Stored data:

▼

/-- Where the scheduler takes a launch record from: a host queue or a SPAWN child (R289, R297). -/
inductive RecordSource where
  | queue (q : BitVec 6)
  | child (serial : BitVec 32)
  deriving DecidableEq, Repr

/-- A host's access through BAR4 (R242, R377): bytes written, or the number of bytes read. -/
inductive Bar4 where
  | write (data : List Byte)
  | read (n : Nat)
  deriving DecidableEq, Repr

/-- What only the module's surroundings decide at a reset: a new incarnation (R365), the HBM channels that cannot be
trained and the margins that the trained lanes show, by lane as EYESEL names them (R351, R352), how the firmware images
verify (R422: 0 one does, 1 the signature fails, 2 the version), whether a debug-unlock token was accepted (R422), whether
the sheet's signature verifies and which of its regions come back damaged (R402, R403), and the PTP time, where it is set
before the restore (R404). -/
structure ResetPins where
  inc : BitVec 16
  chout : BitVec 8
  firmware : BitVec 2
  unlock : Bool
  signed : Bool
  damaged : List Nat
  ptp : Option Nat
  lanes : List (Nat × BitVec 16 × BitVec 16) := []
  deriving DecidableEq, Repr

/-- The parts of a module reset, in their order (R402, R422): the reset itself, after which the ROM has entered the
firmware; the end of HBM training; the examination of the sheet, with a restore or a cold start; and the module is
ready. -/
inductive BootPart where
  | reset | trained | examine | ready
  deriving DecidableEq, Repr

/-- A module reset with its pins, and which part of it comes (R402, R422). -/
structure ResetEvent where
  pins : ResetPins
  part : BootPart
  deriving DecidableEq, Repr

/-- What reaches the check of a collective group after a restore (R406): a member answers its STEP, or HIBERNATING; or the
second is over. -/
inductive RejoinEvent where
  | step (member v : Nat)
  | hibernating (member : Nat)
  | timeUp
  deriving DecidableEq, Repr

▲
▼

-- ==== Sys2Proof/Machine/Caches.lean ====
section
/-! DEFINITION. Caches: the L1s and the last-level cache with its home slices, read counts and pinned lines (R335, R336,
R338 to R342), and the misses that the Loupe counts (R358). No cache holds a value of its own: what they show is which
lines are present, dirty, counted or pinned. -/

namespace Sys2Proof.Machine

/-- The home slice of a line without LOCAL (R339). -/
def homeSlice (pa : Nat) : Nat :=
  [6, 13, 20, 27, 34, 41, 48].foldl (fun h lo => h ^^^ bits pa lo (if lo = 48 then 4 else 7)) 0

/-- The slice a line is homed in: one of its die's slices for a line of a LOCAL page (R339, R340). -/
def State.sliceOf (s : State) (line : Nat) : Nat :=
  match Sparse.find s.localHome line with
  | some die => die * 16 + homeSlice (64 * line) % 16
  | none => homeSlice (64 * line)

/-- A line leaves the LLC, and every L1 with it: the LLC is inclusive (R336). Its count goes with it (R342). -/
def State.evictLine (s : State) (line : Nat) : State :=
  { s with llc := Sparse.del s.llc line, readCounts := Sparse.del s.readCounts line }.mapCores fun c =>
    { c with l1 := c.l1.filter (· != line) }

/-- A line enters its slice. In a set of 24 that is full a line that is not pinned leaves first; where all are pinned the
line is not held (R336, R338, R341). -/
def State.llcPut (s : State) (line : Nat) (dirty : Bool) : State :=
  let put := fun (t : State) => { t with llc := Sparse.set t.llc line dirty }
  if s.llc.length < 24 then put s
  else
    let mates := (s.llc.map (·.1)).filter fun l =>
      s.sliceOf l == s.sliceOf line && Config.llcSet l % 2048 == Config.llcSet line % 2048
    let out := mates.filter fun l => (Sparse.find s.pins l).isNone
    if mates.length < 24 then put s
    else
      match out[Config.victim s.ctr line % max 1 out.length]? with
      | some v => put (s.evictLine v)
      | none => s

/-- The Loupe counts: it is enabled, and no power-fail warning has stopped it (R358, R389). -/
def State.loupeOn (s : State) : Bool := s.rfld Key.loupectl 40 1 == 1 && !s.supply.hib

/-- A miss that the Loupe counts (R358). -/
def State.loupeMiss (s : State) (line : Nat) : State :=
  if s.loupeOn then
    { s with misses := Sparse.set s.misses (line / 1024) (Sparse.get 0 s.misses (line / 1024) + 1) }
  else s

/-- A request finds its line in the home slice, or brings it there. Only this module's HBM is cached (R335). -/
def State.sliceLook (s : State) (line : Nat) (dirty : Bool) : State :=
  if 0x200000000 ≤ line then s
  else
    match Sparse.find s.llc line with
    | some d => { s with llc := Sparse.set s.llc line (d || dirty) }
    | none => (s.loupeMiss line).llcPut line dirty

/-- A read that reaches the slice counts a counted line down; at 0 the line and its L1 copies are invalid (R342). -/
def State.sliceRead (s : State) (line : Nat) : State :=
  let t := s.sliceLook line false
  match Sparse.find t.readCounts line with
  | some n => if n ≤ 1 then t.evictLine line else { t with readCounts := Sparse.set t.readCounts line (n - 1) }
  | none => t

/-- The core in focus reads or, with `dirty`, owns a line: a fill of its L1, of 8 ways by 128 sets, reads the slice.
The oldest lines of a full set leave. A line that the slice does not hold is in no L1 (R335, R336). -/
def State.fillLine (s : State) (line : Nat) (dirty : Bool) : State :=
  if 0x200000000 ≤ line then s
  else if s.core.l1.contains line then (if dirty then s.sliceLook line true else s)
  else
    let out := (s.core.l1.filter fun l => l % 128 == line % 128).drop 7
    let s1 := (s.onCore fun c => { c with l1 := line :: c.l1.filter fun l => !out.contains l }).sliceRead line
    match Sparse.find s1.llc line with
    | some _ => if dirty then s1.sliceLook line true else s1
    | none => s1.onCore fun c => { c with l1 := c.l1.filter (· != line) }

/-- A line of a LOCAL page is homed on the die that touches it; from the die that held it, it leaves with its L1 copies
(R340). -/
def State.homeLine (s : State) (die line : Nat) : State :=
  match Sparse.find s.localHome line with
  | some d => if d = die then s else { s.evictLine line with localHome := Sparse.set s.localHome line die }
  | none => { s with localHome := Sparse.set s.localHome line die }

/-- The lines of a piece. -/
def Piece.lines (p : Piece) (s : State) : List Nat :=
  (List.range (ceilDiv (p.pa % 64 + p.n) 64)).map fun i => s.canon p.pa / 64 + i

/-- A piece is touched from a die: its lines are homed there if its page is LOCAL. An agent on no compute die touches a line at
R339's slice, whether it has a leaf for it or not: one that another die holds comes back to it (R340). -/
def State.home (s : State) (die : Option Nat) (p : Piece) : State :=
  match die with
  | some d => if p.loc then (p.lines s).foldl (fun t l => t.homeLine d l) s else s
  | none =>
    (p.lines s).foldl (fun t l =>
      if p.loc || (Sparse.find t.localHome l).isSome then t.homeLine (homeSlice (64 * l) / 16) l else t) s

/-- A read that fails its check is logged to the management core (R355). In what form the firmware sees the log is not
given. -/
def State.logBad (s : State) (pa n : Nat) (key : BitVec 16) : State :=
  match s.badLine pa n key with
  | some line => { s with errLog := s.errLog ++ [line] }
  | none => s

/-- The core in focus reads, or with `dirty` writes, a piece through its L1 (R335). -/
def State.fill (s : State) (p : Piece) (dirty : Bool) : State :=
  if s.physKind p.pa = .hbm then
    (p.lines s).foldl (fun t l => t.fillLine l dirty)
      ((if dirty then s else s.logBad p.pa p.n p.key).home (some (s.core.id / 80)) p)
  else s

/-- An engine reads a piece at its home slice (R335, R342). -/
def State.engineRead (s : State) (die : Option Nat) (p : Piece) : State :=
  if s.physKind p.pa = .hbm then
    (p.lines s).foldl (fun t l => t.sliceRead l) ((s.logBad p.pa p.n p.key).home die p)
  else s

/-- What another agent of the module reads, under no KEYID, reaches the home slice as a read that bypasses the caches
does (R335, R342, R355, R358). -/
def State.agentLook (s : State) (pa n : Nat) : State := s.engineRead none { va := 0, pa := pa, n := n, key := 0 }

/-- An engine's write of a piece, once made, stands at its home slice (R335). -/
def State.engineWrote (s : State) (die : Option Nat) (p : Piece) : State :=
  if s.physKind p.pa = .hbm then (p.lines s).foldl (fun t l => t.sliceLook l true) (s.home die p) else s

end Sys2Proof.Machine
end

▲

_ASSIGNMENT_
Using only the data above, copy out the lines that include the word "Bool".

_THE ANSWER_
  unlock : Bool
  signed : Bool
def State.llcPut (s : State) (line : Nat) (dirty : Bool) : State :=
def State.loupeOn (s : State) : Bool := s.rfld Key.loupectl 40 1 == 1 && !s.supply.hib
def State.sliceLook (s : State) (line : Nat) (dirty : Bool) : State :=
def State.fillLine (s : State) (line : Nat) (dirty : Bool) : State :=
def State.fill (s : State) (p : Piece) (dirty : Bool) : State :=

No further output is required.